Eating disorders

Posted: Jul 05 2021

Our bodies need food for the absorption of vitamins and nutrients. However, for some people control of what goes into their bodies, and how they use the energy that food provides, can become an unhealthy obsession.

An eating disorder can be a complex and serious mental health condition which is marked by an unhealthy relationship with food. Around 1 million Australians are affected by an eating disorder[1]. The most common types are:

  • Binge Eating Disorder (BED) - consuming very large quantities of food even when not hungry
  • Bulimia Nervosa - bingeing on food, but then purging the food by vomiting, or by taking laxatives or diet pills; and
  • Anorexia Nervosa – being severely underweight but having a preoccupation with food and fear of putting on weight.

There are other specified feeding or eating disorders (OSFED) which don't necessarily align with any specific disorder. People with OSFED commonly have very disruptive eating habits and can have a distorted body image.

Signs and symptoms

Some of the signs that you, or someone you know, may have an eating disorder include:

  • a preoccupation and concern about appearance, food and gaining weight
  • extreme dissatisfaction with body shape — wanting to lose weight even though friends or family worry that you are underweight
  • a fear of gaining weight
  • letting people think you have eaten when you haven't
  • being secretive about your eating habits because you know they are unhealthy
  • feeling anxious, upset or guilty when you consider eating
  • feeling you are not in control around food
  • continuously checking your body — for example, weighing yourself or pinching your waist
  • making yourself vomit or using laxatives in order to lose weight.

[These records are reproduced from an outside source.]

@[simp] theorem writeSchedule_state (w : Schedule) (rc : Byte) :
    (writeSchedule w rc s).state = s.state := rfl
@[simp] theorem writeSchedule_ks (w : Schedule) (rc : Byte) : (writeSchedule w rc s).ks = w := rfl
@[simp] theorem writeSchedule_rcon (w : Schedule) (rc : Byte) :
    (writeSchedule w rc s).rcon = rc := rfl
@[simp] theorem writeSchedule_key0 (w : Schedule) (rc : Byte) :
    (writeSchedule w rc s).key0 = s.key0 := rfl
@[simp] theorem writeSchedule_key1 (w : Schedule) (rc : Byte) :
    (writeSchedule w rc s).key1 = s.key1 := rfl
@[simp] theorem writeSchedule_result (w : Schedule) (rc : Byte) :
    (writeSchedule w rc s).result = s.result := rfl
@[simp] theorem writeSchedule_busy (w : Schedule) (rc : Byte) :
    (writeSchedule w rc s).busy = s.busy := rfl
@[simp] theorem writeSchedule_done (w : Schedule) (rc : Byte) :
    (writeSchedule w rc s).done = s.done := rfl
@[simp] theorem writeSchedule_err (w : Schedule) (rc : Byte) :
    (writeSchedule w rc s).err = s.err := rfl
@[simp] theorem writeSchedule_errcode (w : Schedule) (rc : Byte) :
    (writeSchedule w rc s).errcode = s.errcode := rfl
@[simp] theorem writeSchedule_pending (w : Schedule) (rc : Byte) :
    (writeSchedule w rc s).pending = s.pending := rfl
@[simp] theorem writeSchedule_phase (w : Schedule) (rc : Byte) :
    (writeSchedule w rc s).phase = s.phase := rfl
@[simp] theorem writeSchedule_stateW (w : Schedule) (rc : Byte) :
    (writeSchedule w rc s).stateW = s.stateW := rfl
@[simp] theorem writeSchedule_ksW (w : Schedule) (rc : Byte) :
    (writeSchedule w rc s).ksW = true := rfl
@[simp] theorem writeSchedule_resW (w : Schedule) (rc : Byte) :
    (writeSchedule w rc s).resW = s.resW := rfl
@[simp] theorem writeSchedule_faults (w : Schedule) (rc : Byte) :
    (writeSchedule w rc s).faults = s.faults := rfl
@[simp] theorem writeSchedule_agenda (w : Schedule) (rc : Byte) :
    (writeSchedule w rc s).agenda = s.agenda := rfl
@[simp] theorem writeSchedule_rdata (w : Schedule) (rc : Byte) :
    (writeSchedule w rc s).rdata = s.rdata := rfl
@[simp] theorem writeSchedule_freeCount (w : Schedule) (rc : Byte) :
    (writeSchedule w rc s).freeCount = s.freeCount := rfl

@[simp] theorem writeResult_state (x : Byte) : (writeResult x s).state = s.state := rfl
@[simp] theorem writeResult_ks (x : Byte) : (writeResult x s).ks = s.ks := rfl
@[simp] theorem writeResult_rcon (x : Byte) : (writeResult x s).rcon = s.rcon := rfl
@[simp] theorem writeResult_key0 (x : Byte) : (writeResult x s).key0 = s.key0 := rfl
@[simp] theorem writeResult_key1 (x : Byte) : (writeResult x s).key1 = s.key1 := rfl
@[simp] theorem writeResult_result (x : Byte) : (writeResult x s).result = x := rfl
@[simp] theorem writeResult_busy (x : Byte) : (writeResult x s).busy = s.busy := rfl
@[simp] theorem writeResult_done (x : Byte) : (writeResult x s).done = s.done := rfl
@[simp] theorem writeResult_err (x : Byte) : (writeResult x s).err = s.err := rfl
@[simp] theorem writeResult_errcode (x : Byte) : (writeResult x s).errcode = s.errcode := rfl
@[simp] theorem writeResult_pending (x : Byte) : (writeResult x s).pending = s.pending := rfl
@[simp] theorem writeResult_phase (x : Byte) : (writeResult x s).phase = s.phase := rfl
@[simp] theorem writeResult_stateW (x : Byte) : (writeResult x s).stateW = s.stateW := rfl
@[simp] theorem writeResult_ksW (x : Byte) : (writeResult x s).ksW = s.ksW := rfl
@[simp] theorem writeResult_resW (x : Byte) : (writeResult x s).resW = true := rfl
@[simp] theorem writeResult_faults (x : Byte) : (writeResult x s).faults = s.faults := rfl
@[simp] theorem writeResult_agenda (x : Byte) : (writeResult x s).agenda = s.agenda := rfl
@[simp] theorem writeResult_rdata (x : Byte) : (writeResult x s).rdata = s.rdata := rfl
@[simp] theorem writeResult_freeCount (x : Byte) : (writeResult x s).freeCount = s.freeCount := rfl

@[simp] theorem writeColumn_state (j : Fin 4) (v : Word) :
    (writeColumn j v s).state = Vector.ofFn fun k : Fin 16 =>
      if k.val / 4 = j.val then byteOf v (k.val % 4) else s.state[k] := rfl
@[simp] theorem writeColumn_ks (j : Fin 4) (v : Word) : (writeColumn j v s).ks = s.ks := rfl
@[simp] theorem writeColumn_rcon (j : Fin 4) (v : Word) : (writeColumn j v s).rcon = s.rcon := rfl
@[simp] theorem writeColumn_key0 (j : Fin 4) (v : Word) : (writeColumn j v s).key0 = s.key0 := rfl
@[simp] theorem writeColumn_key1 (j : Fin 4) (v : Word) : (writeColumn j v s).key1 = s.key1 := rfl
@[simp] theorem writeColumn_result (j : Fin 4) (v : Word) :
    (writeColumn j v s).result = s.result := rfl
@[simp] theorem writeColumn_busy (j : Fin 4) (v : Word) : (writeColumn j v s).busy = s.busy := rfl
@[simp] theorem writeColumn_done (j : Fin 4) (v : Word) : (writeColumn j v s).done = s.done := rfl
@[simp] theorem writeColumn_err (j : Fin 4) (v : Word) : (writeColumn j v s).err = s.err := rfl
@[simp] theorem writeColumn_errcode (j : Fin 4) (v : Word) :
    (writeColumn j v s).errcode = s.errcode := rfl
@[simp] theorem writeColumn_pending (j : Fin 4) (v : Word) :
    (writeColumn j v s).pending = s.pending := rfl
@[simp] theorem writeColumn_phase (j : Fin 4) (v : Word) :
    (writeColumn j v s).phase = s.phase := rfl
@[simp] theorem writeColumn_stateW (j : Fin 4) (v : Word) :
    (writeColumn j v s).stateW = s.stateW.set j.val true := rfl
@[simp] theorem writeColumn_ksW (j : Fin 4) (v : Word) : (writeColumn j v s).ksW = s.ksW := rfl
@[simp] theorem writeColumn_resW (j : Fin 4) (v : Word) : (writeColumn j v s).resW = s.resW := rfl
@[simp] theorem writeColumn_faults (j : Fin 4) (v : Word) :
    (writeColumn j v s).faults = s.faults := rfl
@[simp] theorem writeColumn_agenda (j : Fin 4) (v : Word) :
    (writeColumn j v s).agenda = s.agenda := rfl
@[simp] theorem writeColumn_rdata (j : Fin 4) (v : Word) :
    (writeColumn j v s).rdata = s.rdata := rfl
@[simp] theorem writeColumn_freeCount (j : Fin 4) (v : Word) :
    (writeColumn j v s).freeCount = s.freeCount := rfl
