section
/-! What an access of the host can change: only CMD and STATE writes reach the core itself, and every
access reports at most one hardware error (20_memory.md R55 to R57, 60_exceptions.md R205, R207). -/

namespace Sys2Proof.Machine

/-- The core of `s` with the error latch, the fault record and the environment's own fields of `u`: what
an access of the host may change without touching the core's data or its command. -/
def State.withReports (s u : State) : State :=
  { s with
    err := u.err, errcode := u.errcode, faults := u.faults
    agenda := u.agenda, rdata := u.rdata, freeCount := u.freeCount }

@[simp] theorem withReports_state (s u : State) : (s.withReports u).state = s.state := rfl

@[simp] theorem withReports_ks (s u : State) : (s.withReports u).ks = s.ks := rfl

@[simp] theorem rootKey_withReports (k : BitVec 4) (s u : State) :
    rootKey k (s.withReports u) = rootKey k s := rfl

@[simp] theorem complete_withReports (s u : State) :
    complete (s.withReports u) = (complete s).withReports u := rfl

@[simp] theorem writeState_withReports (b : Block) (s u : State) :
    writeState b (s.withReports u) = (writeState b s).withReports u := rfl

@[simp] theorem orchestrating_withReports (k : Block) (s u : State) (b : Block) (p : Phase) :
    orchestrating k (s.withReports u) b p = (orchestrating k s b p).withReports u := rfl

/-- The two states differ in their reports at most. -/
def SameCore (s u : State) : Prop := u = s.withReports u

theorem SameCore.trans {s t u : State} (hst : SameCore s t) (htu : SameCore t u) : SameCore s u :=
  calc
    u = t.withReports u := htu
    _ = (s.withReports t).withReports u := congrArg (State.withReports · u) hst
    _ = s.withReports u := rfl

section
variable {s u : State} (h : SameCore s u)
include h

theorem SameCore.state_eq : u.state = s.state := (congrArg State.state h :)
theorem SameCore.busy_eq : u.busy = s.busy := (congrArg State.busy h :)
theorem SameCore.done_eq : u.done = s.done := (congrArg State.done h :)
theorem SameCore.pending_eq : u.pending = s.pending := (congrArg State.pending h :)

end

/-- R205, R207: what a step other than a reset does to the error latch and the fault record: it records
model faults only, or it records one hardware error and latches it if it is the first. -/
def Reported (s t : State) : Prop :=
  (∃ kinds : List ModelFault, t.err = s.err ∧ t.errcode = s.errcode
    ∧ t.faults = s.faults ++ kinds.map .modelFault)
  ∨ ∃ c : ErrCode, c ≠ .none ∧ t.err = true ∧ t.errcode = (if s.err then s.errcode else c)
    ∧ t.faults = s.faults ++ [.hardwareError c]

theorem reported_of_unchanged {s t : State} (err : t.err = s.err) (errcode : t.errcode = s.errcode)
    (faults : t.faults = s.faults) : Reported s t :=
  .inl ⟨[], err, errcode, by simp [faults]⟩

/-- R205, R207: every access reports at most one hardware error. -/
theorem AccessOutcome.reported {s t : State} (h : AccessOutcome s t) : Reported s t := by
  cases h with
  | outside | replied | column => exact reported_of_unchanged rfl rfl rfl
  | unwritten => exact .inl ⟨[.unwritten], rfl, rfl, rfl⟩
  | hazardRead | hazardWrite => exact .inl ⟨[.hazard], rfl, rfl, rfl⟩
  | badRead | badWrite => exact .inr ⟨.badAccess, by decide, rfl, rfl, rfl⟩
  | refusedBusy => exact .inr ⟨.cmdBusy, by decide, rfl, rfl, rfl⟩
  | refusedIllegal => exact .inr ⟨.illegalCmd, by decide, rfl, rfl, rfl⟩
  | accepted v i =>
    exact .inl ⟨(if readsState i && !stateWritten s then [.unwritten] else [])
      ++ (if readsKs i && !s.ksW then [.unwritten] else []), by simp, by simp, by
        simp [apply_ite (List.map FaultRecord.modelFault)]⟩

/-- R22 to R28, R36, R37: what no access of the host changes. -/
theorem AccessOutcome.frame {s t : State} (h : AccessOutcome s t) :
    t.ks = s.ks ∧ t.key0 = s.key0 ∧ t.key1 = s.key1 ∧ t.result = s.result
    ∧ t.phase = s.phase ∧ t.ksW = s.ksW ∧ t.resW = s.resW ∧ t.agenda = s.agenda := by
  cases h <;> simp

/-- R37: no access of the host clears a mark of STATE. -/
theorem AccessOutcome.stateW_kept {s t : State} (h : AccessOutcome s t) (j : Fin 4)
    (set : s.stateW[j] = true) : t.stateW[j] = true := by
  cases h with
  | column k v => simp_all [Vector.getElem_set]
  | _ => simpa using set

/-- R55, R57: a read changes reports only. -/
theorem hostRead_sameCore (off size : Nat) (s : State) : SameCore s (hostRead off size s) := by
  have data (mark : Bool) (v : Word) : SameCore s (readData mark v s) := by
    unfold readData
    split
    · rfl
    · cases mark <;> rfl
  unfold hostRead
  split
  · rename_i r _
    cases r with
    | cmd | status => rfl
    | result | state | ks => exact data _ _
  · rfl

/-- R50: the address of an offset of the window. -/
theorem eq_base_add_of_windowOffset {addr off : Nat} (h : windowOffset addr = some off) :
    addr = Config.base + off := by
  unfold windowOffset at h
  split at h
  · cases h; omega
  · cases h

/-- R51: the only offset of CMD. -/
theorem eq_of_regAt_cmd {off : Nat} (h : regAt off = some .cmd) : off = 0x000 := by
  unfold regAt at h
  split_ifs at h <;> simp_all

/-- R51: the only offset of STATEj. -/
theorem eq_of_regAt_state {off : Nat} {j : Fin 4} (h : regAt off = some (.state j)) :
    off = 0x010 + 4 * j.val := by
  unfold regAt at h
  split_ifs at h <;> simp_all
  subst h
  simp only
  omega

/-- R56, R57: a write is a CMD write, a STATE write, or changes reports only. -/
theorem hostWrite_cases (off size : Nat) (v : Word) (s : State) :
    (off = 0x000 ∧ size = 4 ∧ hostWrite off size v s = presentCommand v s)
    ∨ (∃ j : Fin 4, off = 0x010 + 4 * j.val ∧ size = 4 ∧ hostWrite off size v s = writeStateReg j v s)
    ∨ SameCore s (hostWrite off size v s) := by
  by_cases word : size = 4
  · unfold hostWrite
    rw [if_pos word]
    cases reg : regAt off with
    | none => exact .inr (.inr rfl)
    | some r =>
      cases r with
      | cmd => exact .inl ⟨eq_of_regAt_cmd reg, word, rfl⟩
      | state j => exact .inr (.inl ⟨j, eq_of_regAt_state reg, word, rfl⟩)
      | status | result | ks => exact .inr (.inr rfl)
  · unfold hostWrite
    rw [if_neg word]
    exact .inr (.inr rfl)

/-- Everything an access of the host can do to the core: it is a CMD write, a STATE write, or it
changes reports only. -/
theorem hostAccess_cases (a : Access) (s : State) :
    (∃ v, a = .write (Config.base + 0x000) 4 v ∧ hostAccess a s = presentCommand v s)
    ∨ (∃ (j : Fin 4) (v : Word), a = .write (Config.base + (0x010 + 4 * j.val)) 4 v
      ∧ hostAccess a s = writeStateReg j v s)
    ∨ SameCore s (hostAccess a s) := by
  cases a with
  | read addr size =>
    cases window : windowOffset addr with
    | none => exact .inr (.inr (by rw [hostAccess, window]; rfl))
    | some off =>
      refine .inr (.inr ?_)
      rw [hostAccess, window]
      exact hostRead_sameCore off size s
  | write addr size v =>
    cases window : windowOffset addr with
    | none => exact .inr (.inr (by rw [hostAccess, window]; rfl))
    | some off =>
      rw [eq_base_add_of_windowOffset window]
      have write : hostAccess (.write (Config.base + off) size v) s = hostWrite off size v s := by
        rw [← eq_base_add_of_windowOffset window, hostAccess, window]
      rw [write]
      rcases hostWrite_cases off size v s with ⟨rfl, rfl, does⟩ | ⟨j, rfl, rfl, does⟩ | same
      · exact .inl ⟨v, rfl, does⟩
      · exact .inr (.inl ⟨j, v, rfl, does⟩)
      · exact .inr (.inr same)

What causes an eating disorder?

It is unlikely that an eating disorder has one single cause - more often there is a combination of many factors, feelings or pressures which leads a person to use food, or the limitation of food, to deal with painful situations or feelings.

When should I seek support from a professional?

If you, or someone you know, is suffering from an eating disorder, the earlier treatment begins, the better the outcomes will be. Disordered eating can cause harm to the body, so your GP will undertake a thorough examination of you physically. A mental health professional may then be engaged, with longer term treatments include counselling, nutrition education, medication and person-centred step-care. If the person with the disorder is young, then a family approach may be taken to engage family members on how they can provide support regarding the eating disorder.

Online resources

The Butterfly FoundationThe Butterfly Foundation National Helpline, 1800 33 4673, offers information and support for people suffering eating disorders.
InsideOut Institute for Eating DisordersThe InsideOut Institute for Eating Disorders
is dedicated to improving the lives of people with eating disorders and those who care for them.
HeadspaceHeadspace has a variety of resources available relating to eating disorders, particularly for young people and their families.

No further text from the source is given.